CursiveLike many language enthusiasts, I was dismayed by two recent New Yorker pieces implicitly criticizing the field of modern linguistics. The first was a negative review of Henry Hitching’s The Language Wars: A History of Proper English, the second a follow-up post by Ryan Bloom on the magazine’s ‘Page-Turner’ blog. Eminent folks like Ben Zimmer and Steven Pinker have already weighed in with excellent responses.

Here’s a particularly egregious quote, from Bloom’s post:

All of the complex linguistic theories of language acquisition and whether grammar is universally hardwired or learned through practice don’t matter one bit in practical everyday living.

This makes as much sense as saying, ‘all this junk about gravity and quantum mechanics doesn’t matter one bit when I’m playing tennis.’ Theoretical linguists don’t tell people how to speak, just as theoretical physicists don’t tell people how to play a game that involves physics. A tennis coach might indirectly draw on principles of physics to train a player, just as a voice teacher may draw on linguistic concepts to refine their pedagogy. But the sciences themselves are not prescribing anything.

But I’m taking an easy shot. The real debate, as the New Yorker articles describe it, is between descriptivists and prescriptivists. For those new to this feud, I’ll over-simplify: prescriptivists see language as something preserved by rigid rules and standards; descriptivists think language can only be described, not regimented. This is not an entirely accurate description of the ‘debate,’ but it seems to be the one that the New Yorker writers are working from.

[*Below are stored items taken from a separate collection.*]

/-! ## The machine -/

/-- R9, R130, R320: when the next turn is a request that decodes to `i`, the step is `exec i` with the turn taken; when it
is BACKEND playing a LUT half that decodes to `i`, the step is `exec i` with the half fetched; a request that does not
decode is answered or overlaps; a half that is not there is not played, and one with an opcode outside R112 is met as R113
says. Before any other turn an operation in progress runs on, through as many turns as it takes; where there is none, or
under `FAULT`, the agent takes its one turn. That the head of `sched` is the next turn, and that one step runs an operation
to its end or to its wait, are the model's choices (log entries 2 and 3); what goes on under `FAULT` is log entry 8. -/
def Obligations.StepRunsTheDecodedInstruction : Prop :=
  (∀ (s : State) (r : Request) (rest : List Event), s.sched = .request r :: rest →
    (∀ i, decodeRequest r = .ok i → step s = exec i { s with sched := rest }) ∧
    ∀ e, decodeRequest r = .error e → step s = .next (rejectRequest r e { s with sched := rest })) ∧
  (∀ (s : State) (k : Fin 4) (src : SeqSource) (rest : List Event), s.sched = .play k src :: rest →
    (fetchHalf k src { s with sched := rest } = none → step s = .next { s with sched := rest }) ∧
    ∀ (h : Half) (slot : BitVec 5) (s1 : State), fetchHalf k src { s with sched := rest } = some (h, slot, s1) →
      (∀ i, decodeLut16 h = some i → step s = exec i { s1 with player := ⟨k, src⟩ }) ∧
      (decodeLut16 h = none → step s = .next (playUnknown slot { s1 with player := ⟨k, src⟩ }))) ∧
  ∀ s : State, (∀ r rest, s.sched ≠ .request r :: rest) → (∀ k src rest, s.sched ≠ .play k src :: rest) →
    (s.fault = none → s.eng.phase ≠ .idle → step s = .next (run s)) ∧
    (s.fault ≠ none ∨ s.eng.phase = .idle → step s = .next (tick s))

/-- R144: the instruction whose table bits are `w`, placed where the machine takes its next instruction, is what the next turn
brings and the next step runs: a LUT half as BACKEND's next, in the state with that half placed and its turn taken; a host
operation as the next request, in the state as it was (the model's choice, log entry 1). -/
def Obligations.PlacedWordRuns : Prop :=
  ∀ (s : State) (nbits w : Nat) (i : Instr), decodeTableWord nbits w = some i →
    (nbits = 16 →
      let t : State := { placeHalf w s with sched := s.sched, player := ⟨0, .ahbRead 0⟩ }
      t.regs.lut[0].extractLsb' 0 16 = BitVec.ofNat 16 w ∧
      nextTurn (s.withFetchWord nbits w) = .instruction i t ∧ step (s.withFetchWord nbits w) = exec i t) ∧
    (nbits ≠ 16 → nextTurn (s.withFetchWord nbits w) = .instruction i s ∧ step (s.withFetchWord nbits w) = exec i s)

/-- R27, R33, R39, R40, R42 to R44, R68, R211, R226: every step keeps the machine consistent, from every consistent state,
whatever the agents do (of the stored words under `FAULT`, log entry 8). -/
def Obligations.StepKeepsConsistency : Prop :=
  ∀ s t : State, s.Consistent → step s = .next t → t.Consistent

/-- R55 to R57, R171: every step keeps the engine's control state of one piece: `Idle` with no operation and no session, or
the phase of its next micro-step with an operation in progress. -/
def Obligations.StepKeepsControlCoherent : Prop :=
  ∀ s t : State, s.Coherent → step s = .next t → t.Coherent

/-- R71, R72: the machine after reset is consistent, and its control state coherent. -/
def Obligations.ResetIsConsistentAndCoherent : Prop :=
  State.reset.Consistent ∧ State.reset.Coherent

/-- R12, R325, R392: no step changes a parameter. -/
def Obligations.ParametersNeverChange : Prop :=
  ∀ s t : State, step s = .next t → t.params = s.params

end
end

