/-- be_complete under its guard (R65). -/
theorem beComplete_enabled {s : State} {x : Inflight} (device : List Host.Cell) (hx : s.inflight = some x)
    (hm : moduleDisabled s = false) (hd : x.dir = some .read → x.datsz.toNat ≤ x.delivered) :
    beComplete device s = sizesDrawn { s with
      regs.intr := s.regs.intr ||| 1
      regs.sts0 := s.regs.sts0 ||| idleMask
      inflight := none
      win.flash :=
        if s.params.flashModel then Memory.writeCells s.win.flash (commandCells (commandTarget x s) device)
        else s.win.flash } := by
  have h : completeEnabled s = true := by
    simp only [completeEnabled, hx, hm]
    by_cases h : x.dir = some .read
    · simp [h, hd h]
    · simp [h]
  simp only [beComplete, hx, h, if_true]

/-- be_complete under its guard, for a command that did nothing to a device (R65). -/
theorem beComplete_some {s : State} {x : Inflight} (hf : s.fault = none) (hx : s.inflight = some x)
    (hm : moduleDisabled s = false) (hd : x.dir = some .read → x.datsz.toNat ≤ x.delivered) :
    beComplete [] s = { s with
      regs.intr := s.regs.intr ||| 1, regs.sts0 := s.regs.sts0 ||| idleMask, inflight := none } := by
  have hc : commandCells (commandTarget x s) [] = [] := by
    cases commandTarget x s <;> rfl
  rw [beComplete_enabled [] hx hm hd, hc]
  simp [sizesDrawn, hf, Memory.writeCells]

/-! ## The address phase of an image -/

theorem half_of_append (a b : Half) : (a ++ b).extractLsb' 0 16 = b ∧ (a ++ b).extractLsb' 16 16 = a := by
  constructor <;> ext i hi <;> simp only [BitVec.getElem_extractLsb', BitVec.getLsbD_append]
  · simp [hi]
  · simp [show ¬ (16 + i < 16) by omega, BitVec.getLsbD_eq_getElem hi]

/-- BACKEND surely goes on behind exactly the instructions of R112 but STOP. -/
theorem goesOn_iff (h : Half) : goesOn h = true ↔ ∃ i, decodeLut16 h = some i ∧ ∀ p x, i ≠ .stop p x := by
  have hg : goesOn h = true ↔ (h.extractLsb' 10 6).toNat ∈ [0x01, 0x21, 0x02, 0x22, 0x08, 0x28, 0x09, 0x29, 0x0C, 0x2C] := by
    simp [goesOn, BitVec.toNat_eq]
  rw [hg]
  unfold decodeLut16
  split <;> simp_all

/-- A RADDR that only instructions of R112 other than STOP stand before is reached (R119). -/
theorem addressPhase_reached {prog : List SlotWords} {pre post : List Half} {h : Half}
    (hp : programHalves prog = pre ++ h :: post) (hpre : ∀ x ∈ pre, goesOn x = true) (ha : isAddress h = true) :
    addressPhase prog = true := by
  have hg : goesOn h = true := by
    simp only [isAddress, Bool.or_eq_true, beq_iff_eq] at ha
    rcases ha with ha | ha <;> simp [goesOn, ha]
  simp only [addressPhase, hp, Bool.or_eq_true, List.any_eq_true]
  refine .inl ⟨h, ?_, ha⟩
  rw [List.takeWhile_append_of_pos hpre, List.takeWhile_cons_of_pos hg]
  simp
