-- ==== Sys2Proof/Laws/Data.lean ====
section
/-!
SUPPORT. The run of an IP command after its completion (R178 to R181): the poll's last read, the clear, the short read, the
fill.
-/

namespace Sys2Proof.Machine

/-! ## The engine's turn, scheduled or alone -/

/-- The engine moves next: its turn is scheduled, or none is. -/
def EngineTurn (q q' : List Event) : Prop :=
  q = .engine :: q' ∨ (q = [] ∧ q' = [])

/-- The engine's turn, where it does not wait. -/
theorem drive_turn (s : State) (e : Engine) (q q' : List Event) (n : Nat) (hf : s.fault = none) (hp : e.phase ≠ .idle)
    (ht : EngineTurn q q') (hw : waiting (s.at e []) = false) : drive (n + 1) (s.at e q) = drive n (engStep (s.at e q')) := by
  rcases ht with rfl | ⟨rfl, rfl⟩
  · exact drive_engine s e q' n hf hp
  · exact drive_alone s e n hf hp hw

/-- An engine before a micro-step that is neither a poll nor a store does not wait. -/
theorem waiting_other (s : State) (e : Engine) (m : Micro) (ms : List Micro)
    (h : (∀ r c, m.act ≠ .poll r c) ∧ ∀ a b, m.act ≠ .store a b) :
    waiting (s.at (e.withProgram (m :: ms)) []) = false := by
  obtain ⟨ph, a⟩ := m
  cases a <;> simp_all [waiting]

/-- An engine before a poll whose condition holds does not wait. -/
theorem waiting_poll (s : State) (e : Engine) (ph : Phase) (r : Reg) (c : PollCond) (ms : List Micro)
    (h : c.holds (regPeek r s) = true) :
    waiting (s.at (e.withProgram (⟨ph, .poll r c⟩ :: ms)) []) = false := by
  have : regPeek r (s.at (e.withProgram (⟨ph, .poll r c⟩ :: ms)) []) = regPeek r s := by cases r <;> rfl
  simp [waiting, this, h]

/-- What a register shows is what a read returns on a surface that is specified. -/
theorem regPeek_shows {r : Reg} {s : State} {v : Word} (hf : s.fault = none) (h : regShows r s = some v) :
    regPeek r s = v := by
  simp [regPeek, hf, h]

/-- A poll's last read (R362). -/
theorem drive_poll (s : State) (e : Engine) (q q' : List Event) (n : Nat) (ph : Phase) (r : Reg) (c : PollCond) (v : Word)
    (rest : List Micro) (hf : s.fault = none) (hp : ph ≠ .idle) (ht : EngineTurn q q') (hr : regShows r s = some v)
    (hc : c.holds v = true) :
    drive (n + 1) (s.at (e.withProgram (⟨ph, .poll r c⟩ :: rest)) q) =
      drive n (proceed rest (s.at (e.withProgram (⟨ph, .poll r c⟩ :: rest)) q')) := by
  rw [drive_turn s _ q q' n hf hp ht (waiting_poll _ _ _ _ _ _ (by rw [regPeek_shows hf hr, hc])),
    engStep_poll_holds _ _ _ _ _ _ _ _ hf hr hc]

/-- A register write that overlaps nothing. -/
theorem drive_write (s : State) (e : Engine) (q q' : List Event) (n : Nat) (ph : Phase) (r : Reg) (v : Word)
    (rest : List Micro) (hf : s.fault = none) (hp : ph ≠ .idle) (ht : EngineTurn q q') (hr : r ≠ .ipcmd) :
    drive (n + 1) (s.at (e.withProgram (⟨ph, .write r v⟩ :: rest)) q) =
      drive n (proceed rest ((regWrite r v s).at (e.withProgram (⟨ph, .write r v⟩ :: rest)) q')) := by
  rw [drive_turn s _ q q' n hf hp ht (waiting_other _ _ _ _ (by simp)), engStep_cons _ _ _ _ _ hf]
  exact congrArg (drive n) (actStep_write _ _ _ _ _ _ (by rw [(regWrite_quiet hr _ _).1, hf]))

/-! ## The end of an operation -/

/-- An operation with nothing left to do ends with `Ok` and the bytes it has collected (R181, R360). -/
theorem proceed_nil_done (s : State) (e : Engine) (q : List Event) (h : e.ending = .done) :
    proceed [] (s.at e q) =
      s.at (Engine.idle (some (resultOf .ok 0 (match e.session with | none => [] | some x => x.out)))) q := by
  simp only [proceed, endOperation, at_eng, h, collected]
  rfl

/-- A finished operation stays finished. -/
theorem drive_idle (s : State) (r : Option Result) (q : List Event) (n : Nat) :
    drive n (s.at (Engine.idle r) q) = s.at (Engine.idle r) q :=
  drive_settled (settled_of_idle rfl) n

/-! ## Poll and clear -/

/-- The condition of the completion poll is bit 0 of INTR (R178). -/
theorem done_bit (s : State) (h : s.regs.intr.getLsbD 0 = true) : PollCond.holds (.bits 1) (intrRead s) = true := by
  have hm : ∀ x : Word, x.getLsbD 0 = true → x &&& 1 = 1 := by
    intro x hx
    ext i hi
    rcases Nat.eq_zero_or_pos i with rfl | hi0
    · simpa [← BitVec.getLsbD_eq_getElem] using hx
    · simp [BitVec.getElem_one, Nat.ne_of_gt hi0]
  simp only [PollCond.holds, beq_iff_eq]
  apply hm
  have h0 : ∀ b : Bool, (if b = true then (0x20 : Word) else 0).getLsbD 0 = false := by decide
  have h1 : ∀ b : Bool, (if b = true then (0x40 : Word) else 0).getLsbD 0 = false := by decide
  simp only [intrRead, BitVec.getLsbD_or, BitVec.getLsbD_and, h, h0, h1]
  decide

/-- The last read of the completion poll and the clear of the done bit (R178, R179). -/
theorem drive_done (s : State) (e : Engine) (q q' q'' : List Event) (n : Nat) (rest : List Micro) (hf : s.fault = none)
    (ht : EngineTurn q q') (ht' : EngineTurn q' q'') (h : s.regs.intr.getLsbD 0 = true) :
    drive (n + 2) (s.at (e.withProgram (⟨.pollingCompletion, .poll .intr (.bits 1)⟩ ::
        ⟨.pollingCompletion, .write .intr 1⟩ :: rest)) q) =
      drive n (proceed rest (({ s with regs.intr := s.regs.intr &&& ~~~1 } : State).at
        (e.withProgram (⟨.pollingCompletion, .write .intr 1⟩ :: rest)) q'')) := by
  rw [drive_poll s e q q' (n + 1) _ _ _ _ _ hf (by simp) ht rfl (done_bit s h), proceed_cons, withProgram_withProgram,
    drive_write s e q' q'' n _ _ _ _ hf (by simp) ht' (by simp)]
  rfl

/-! ## The short read -/

/-- The bytes of a queue, in order (R54, R85). -/
def queueBytes (q : List Entry) : List Byte :=
  q.flatMap Entry.bytes

theorem bytesLe_lowWord (e : Entry) : bytesLe e.lowWord = [e.b0, e.b1, e.b2, e.b3] := by
  simp only [bytesLe, Entry.lowWord, wordOfBytes, List.cons.injEq, and_true]
  refine ⟨?_, ?_, ?_, ?_⟩ <;> ext i hi <;> simp only [BitVec.getElem_extractLsb', BitVec.getLsbD_append]
  · simp [hi]
  · simp [hi]
  · simp [show ¬ (16 + i < 8) by omega, show 16 + i - 8 - 8 = i by omega, show ¬ (16 + i - 8 < 8) by omega, hi]
  · simp [show ¬ (24 + i < 8) by omega, show ¬ (24 + i - 8 < 8) by omega, show ¬ (24 + i - 8 - 8 < 8) by omega,
      show 24 + i - 8 - 8 - 8 = i by omega, BitVec.getLsbD_eq_getElem hi]

theorem bytesLe_highWord (e : Entry) : bytesLe e.highWord = [e.b4, e.b5, e.b6, e.b7] :=
  bytesLe_lowWord ⟨e.b4, e.b5, e.b6, e.b7, e.b0, e.b1, e.b2, e.b3⟩

/-- Word `j` of the RX window, where the queue has it, is the queue's next four bytes (R48, R85). -/
theorem rxWord_bytes (es : List Entry) (j : Nat) (hj : j < 2 * es.length) (h32 : j < 32) :
    ∃ w, rxWord es ⟨j, h32⟩ = some w ∧ (queueBytes es).take (4 * j) ++ bytesLe w = (queueBytes es).take (4 * j + 4) := by
  induction es generalizing j with
  | nil => simp at hj
  | cons e es ih =>
    have hq : queueBytes (e :: es) = e.bytes ++ queueBytes es := rfl
    rcases j with _ | _ | j
    · exact ⟨e.lowWord, by simp [rxWord], by simp [bytesLe_lowWord, hq, Entry.bytes]⟩
    · exact ⟨e.highWord, by simp [rxWord], by simp [bytesLe_highWord, hq, Entry.bytes]⟩
    · obtain ⟨w, hw, hb⟩ := ih j (by simp at hj; omega) (by omega)
      refine ⟨w, ?_, ?_⟩
      · rw [← hw]
        simp [rxWord, show (j + 1 + 1) / 2 = j / 2 + 1 by omega, show (j + 1 + 1) % 2 = j % 2 by omega]
      · have hl : e.bytes.length = 8 := rfl
        have ht : ∀ m, 8 ≤ m → (e.bytes ++ queueBytes es).take m = e.bytes ++ (queueBytes es).take (m - 8) := by
          intro m hm
          rw [List.take_append, List.take_of_length_le (by rw [hl]; exact hm), hl]
        rw [hq, ht _ (by omega), ht _ (by omega), List.append_assoc, show 4 * (j + 1 + 1) - 8 = 4 * j by omega,
          show 4 * (j + 1 + 1) + 4 - 8 = 4 * j + 4 by omega, hb]

/-- The engine with a session. -/
def Engine.withSession (e : Engine) (x : Session) : Engine :=
  { e with session := some x }

/-- The reads of the RX window keep the queue's bytes, four each (R222, R223). -/
theorem drive_reads (m : Nat) (s : State) (e : Engine) (x : Session) (n : Nat) (last : Micro) (rest : List Micro)
    (hf : s.fault = none) (h32 : s.rxq.length ≤ 16) :
    ∀ (j : Nat) (q q' : List Event), (q = List.replicate m .engine ++ q' ∨ (q = [] ∧ q' = [])) → j + m ≤ 2 * s.rxq.length →
      drive (n + m) (s.at ((e.withSession { x with out := x.out ++ (queueBytes s.rxq).take (4 * j) }).withProgram
          ((List.range' j m).map (fun i => ⟨.drainOrFill, .readRx (Fin.ofNat 32 i)⟩) ++ last :: rest)) q) =
        drive n (s.at ((e.withSession
          { x with out := x.out ++ (queueBytes s.rxq).take (4 * (j + m)) }).withProgram (last :: rest)) q') := by
  induction m with
  | zero =>
    intro j q q' hq _
    have : q = q' := by rcases hq with h | ⟨h, h'⟩ <;> simp_all
    subst this
    rfl
  | succ m ih =>
    intro j q q' hq hj
    obtain ⟨w, hw, hb⟩ := rxWord_bytes s.rxq j (by omega) (by omega)
    have hfin : Fin.ofNat 32 j = ⟨j, by omega⟩ := by
      apply Fin.ext
      simp
      omega
    obtain ⟨q1, ht, hq1⟩ : ∃ q1, EngineTurn q q1 ∧ (q1 = List.replicate m .engine ++ q' ∨ (q1 = [] ∧ q' = [])) := by
      rcases hq with rfl | ⟨rfl, rfl⟩
      · exact ⟨_, .inl (by rw [List.replicate_succ]; rfl), .inl rfl⟩
      · exact ⟨[], .inr ⟨rfl, rfl⟩, .inr ⟨rfl, rfl⟩⟩
    rw [List.range'_succ, List.map_cons, List.cons_append, ← Nat.add_assoc,
      drive_turn s _ q q1 _ hf (by simp) ht (waiting_other _ _ _ _ (by simp)), engStep_cons _ _ _ _ _ hf]
    have hread : ∀ (e' : Engine), regRead (.rfdr (Fin.ofNat 32 j)) (s.at e' q1) = (w, s.at e' q1) := fun e' =>
      regRead_shows hf (by rw [hfin]; exact hw)
    simp only [actStep, hread]
    have hmore : ∃ m' ms', (List.range' (j + 1) m).map (fun i => (⟨.drainOrFill, .readRx (Fin.ofNat 32 i)⟩ : Micro)) ++
        last :: rest = m' :: ms' := by
      cases hm : (List.range' (j + 1) m).map (fun i => (⟨.drainOrFill, .readRx (Fin.ofNat 32 i)⟩ : Micro)) with
      | nil => exact ⟨_, _, rfl⟩
      | cons a as => exact ⟨_, _, rfl⟩
    obtain ⟨m', ms', hm'⟩ := hmore
    have hnext := ih (j + 1) q1 q' hq1 (by omega)
    rw [hm'] at hnext ⊢
    rw [show j + (m + 1) = j + 1 + m by omega, ← hnext, show 4 * (j + 1) = 4 * j + 4 by omega, ← hb, ← List.append_assoc]
    rfl

/-- What the short read's last micro-step leaves (R214, R222): the pop, and the first `size` bytes kept. -/
theorem actStep_popShort (size : Nat) (rest : List Micro) (s : State) (e : Engine) (x : Session) (q : List Event) :
    actStep (.popShort size) rest (s.at (e.withSession x) q) =
      proceed rest ((regWrite .intr 0x20 s).at (e.withSession { x with out := x.out.take size }) q) := by
  simp only [actStep, regWrite_at]
  rfl

end Sys2Proof.Machine
end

I obviously don’t think we should do away with Standard English. I write this blog in a modified form of Standard English (sometimes more modified than others). I’ve worked as an academic copy editor, which obviously requires an acquaintance with the ‘standard’ forms of our language. I am not saying we should throw out all grammar rules. But we need to identify what Standard English is, and, as linguist Peter Trudgill has so eloquently discussed, what it isn’t.

Bell CurveStandard English is a dialect. If I have an issue with ‘prescriptivists,’ it’s that they miss this point. Dialects evolve. Dialects are fluid. They change depending on context. I don’t think we should eliminate Standard English, but I think we need to accept its complexity.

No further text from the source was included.